# Markeaton Culvert (our first exploration)



## discobean (Jun 1, 2008)

Hey hey….Myself , Shambles and some others including my girlfriend decided to go down the markeaton culvert…now I know theres been pictures posted recently but as this was our first documented exploration im posting our results…

Just a side note: back in the 60’s my dad and his friends used to go down the culvert ..one day two of my dads friends wanted to go down there but it was raining hard and my dad chose not to go…his friends still went and a sudden rush of water swept his friends all the way thru to the other side they were lucky to be alive….they were reunited on the local news a few months back ..i bet if you did some newspaper achive digging you would find the report from back then

We were hoping for now rain…..we woke up…no rain…we take one step out the front door…it starts raining…but we went anyways

Here we go

The beginning










compost bin




shambles snapping away




spiders anyone?














one of our many stops along the way




the end






so there we go….hope you enjoyed them..we had a fun time doin it…and now I have wellies I can do more​


----------



## Zero (Jun 1, 2008)

please resize those pics. takes forever!!!!!


----------



## BigLoada (Jun 1, 2008)

Zero said:


> please resize those pics. takes forever!!!!!



I agree. Something like 640 x 480 is good and loads quickly.


----------



## phill.d (Jun 1, 2008)

Your gonna have to re size those pics smaller mate.. There way too big to load on the page.


----------



## discobean (Jun 1, 2008)

yeah sorry guys....ive done it hopefully it will load better now...


----------



## shambles (Jun 1, 2008)

Think I preferred the underground walk to the surface walk I would usually take through town. Enjoyed the culvert, nice and steady explore.....and a few laughs along the way too.


----------



## discobean (Jun 1, 2008)

shambles said:


> Think I preferred the underground walk to the surface walk I would usually take through town. Enjoyed the culvert, nice and steady explore.....and a few laughs along the way too.
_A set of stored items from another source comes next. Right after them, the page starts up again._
-- ==== Sys2Proof/Laws/State.lean ====
section
/-! SUPPORT. What each update of State does to each field, and to V[x], MEM, the unlisted bytes and the pixels where
it does not touch them: all true by rfl, so that no proof unfolds a record update. -/
namespace Sys2Proof.Machine.State

variable (s : State)

/-! ### setReg -/

@[simp] theorem setReg_v (x : RegIdx) (b : Byte) : (s.setReg x b).v = s.v.set x b := rfl
@[simp] theorem setReg_i (x : RegIdx) (b : Byte) : (s.setReg x b).i = s.i := rfl
@[simp] theorem setReg_pc (x : RegIdx) (b : Byte) : (s.setReg x b).pc = s.pc := rfl
@[simp] theorem setReg_sp (x : RegIdx) (b : Byte) : (s.setReg x b).sp = s.sp := rfl
@[simp] theorem setReg_stack (x : RegIdx) (b : Byte) : (s.setReg x b).stack = s.stack := rfl
@[simp] theorem setReg_mem (x : RegIdx) (b : Byte) : (s.setReg x b).mem = s.mem := rfl
@[simp] theorem setReg_dt (x : RegIdx) (b : Byte) : (s.setReg x b).dt = s.dt := rfl
@[simp] theorem setReg_st (x : RegIdx) (b : Byte) : (s.setReg x b).st = s.st := rfl
@[simp] theorem setReg_disp (x : RegIdx) (b : Byte) : (s.setReg x b).disp = s.disp := rfl
@[simp] theorem setReg_key (x : RegIdx) (b : Byte) : (s.setReg x b).key = s.key := rfl
@[simp] theorem setReg_keyPrev (x : RegIdx) (b : Byte) : (s.setReg x b).keyPrev = s.keyPrev := rfl
@[simp] theorem setReg_waitX (x : RegIdx) (b : Byte) : (s.setReg x b).waitX = s.waitX := rfl
@[simp] theorem setReg_run (x : RegIdx) (b : Byte) : (s.setReg x b).run = s.run := rfl
@[simp] theorem setReg_faultRec (x : RegIdx) (b : Byte) : (s.setReg x b).faultRec = s.faultRec := rfl
@[simp] theorem setReg_rndDraws (x : RegIdx) (b : Byte) : (s.setReg x b).rndDraws = s.rndDraws := rfl
@[simp] theorem setReg_params (x : RegIdx) (b : Byte) : (s.setReg x b).params = s.params := rfl
@[simp] theorem setReg_peek (x : RegIdx) (b : Byte) (n : Nat) : (s.setReg x b).peek n = s.peek n := rfl
@[simp] theorem setReg_bg (x : RegIdx) (b : Byte) : (s.setReg x b).bg = s.bg := rfl
@[simp] theorem setReg_pixel (x : RegIdx) (b : Byte) (py : Fin 32) (px : Fin 64) : (s.setReg x b).pixel py px = s.pixel py px := rfl

/-! ### setI -/

@[simp] theorem setI_v (a : Word) : (s.setI a).v = s.v := rfl
@[simp] theorem setI_i (a : Word) : (s.setI a).i = a := rfl
@[simp] theorem setI_pc (a : Word) : (s.setI a).pc = s.pc := rfl
@[simp] theorem setI_sp (a : Word) : (s.setI a).sp = s.sp := rfl
@[simp] theorem setI_stack (a : Word) : (s.setI a).stack = s.stack := rfl
@[simp] theorem setI_mem (a : Word) : (s.setI a).mem = s.mem := rfl
@[simp] theorem setI_dt (a : Word) : (s.setI a).dt = s.dt := rfl
@[simp] theorem setI_st (a : Word) : (s.setI a).st = s.st := rfl
@[simp] theorem setI_disp (a : Word) : (s.setI a).disp = s.disp := rfl
@[simp] theorem setI_key (a : Word) : (s.setI a).key = s.key := rfl
@[simp] theorem setI_keyPrev (a : Word) : (s.setI a).keyPrev = s.keyPrev := rfl
@[simp] theorem setI_waitX (a : Word) : (s.setI a).waitX = s.waitX := rfl
@[simp] theorem setI_run (a : Word) : (s.setI a).run = s.run := rfl
@[simp] theorem setI_faultRec (a : Word) : (s.setI a).faultRec = s.faultRec := rfl
@[simp] theorem setI_rndDraws (a : Word) : (s.setI a).rndDraws = s.rndDraws := rfl
@[simp] theorem setI_params (a : Word) : (s.setI a).params = s.params := rfl
@[simp] theorem setI_reg (a : Word) (q : RegIdx) : (s.setI a).reg q = s.reg q := rfl
@[simp] theorem setI_peek (a : Word) (n : Nat) : (s.setI a).peek n = s.peek n := rfl
@[simp] theorem setI_bg (a : Word) : (s.setI a).bg = s.bg := rfl
@[simp] theorem setI_pixel (a : Word) (py : Fin 32) (px : Fin 64) : (s.setI a).pixel py px = s.pixel py px := rfl

/-! ### setDt -/

@[simp] theorem setDt_v (b : Byte) : (s.setDt b).v = s.v := rfl
@[simp] theorem setDt_i (b : Byte) : (s.setDt b).i = s.i := rfl
@[simp] theorem setDt_pc (b : Byte) : (s.setDt b).pc = s.pc := rfl
@[simp] theorem setDt_sp (b : Byte) : (s.setDt b).sp = s.sp := rfl
@[simp] theorem setDt_stack (b : Byte) : (s.setDt b).stack = s.stack := rfl
@[simp] theorem setDt_mem (b : Byte) : (s.setDt b).mem = s.mem := rfl
@[simp] theorem setDt_dt (b : Byte) : (s.setDt b).dt = b := rfl
@[simp] theorem setDt_st (b : Byte) : (s.setDt b).st = s.st := rfl
@[simp] theorem setDt_disp (b : Byte) : (s.setDt b).disp = s.disp := rfl
@[simp] theorem setDt_key (b : Byte) : (s.setDt b).key = s.key := rfl
@[simp] theorem setDt_keyPrev (b : Byte) : (s.setDt b).keyPrev = s.keyPrev := rfl
@[simp] theorem setDt_waitX (b : Byte) : (s.setDt b).waitX = s.waitX := rfl
@[simp] theorem setDt_run (b : Byte) : (s.setDt b).run = s.run := rfl
@[simp] theorem setDt_faultRec (b : Byte) : (s.setDt b).faultRec = s.faultRec := rfl
@[simp] theorem setDt_rndDraws (b : Byte) : (s.setDt b).rndDraws = s.rndDraws := rfl
@[simp] theorem setDt_params (b : Byte) : (s.setDt b).params = s.params := rfl
@[simp] theorem setDt_reg (b : Byte) (q : RegIdx) : (s.setDt b).reg q = s.reg q := rfl
@[simp] theorem setDt_peek (b : Byte) (n : Nat) : (s.setDt b).peek n = s.peek n := rfl
@[simp] theorem setDt_bg (b : Byte) : (s.setDt b).bg = s.bg := rfl
@[simp] theorem setDt_pixel (b : Byte) (py : Fin 32) (px : Fin 64) : (s.setDt b).pixel py px = s.pixel py px := rfl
im sure five people walking thru town in wellies didnt look dodgy at all....or when we all piled in to the bogs to wash our hands and that big massive bloke came face to face with us all....lol


----------



## phill.d (Jun 1, 2008)

It looks like it's snowing down there in pic 7


----------



## discobean (Jun 1, 2008)

phill.d said:


> It looks like it's snowing down there in pic 7




it was all the damn flies....but i like that pic...kinda looks like a starry night reflecting off the water


----------



## The_Revolution (Jun 1, 2008)

Nice one guys - going to have to get myself a pair of wellies and head down there sometime


----------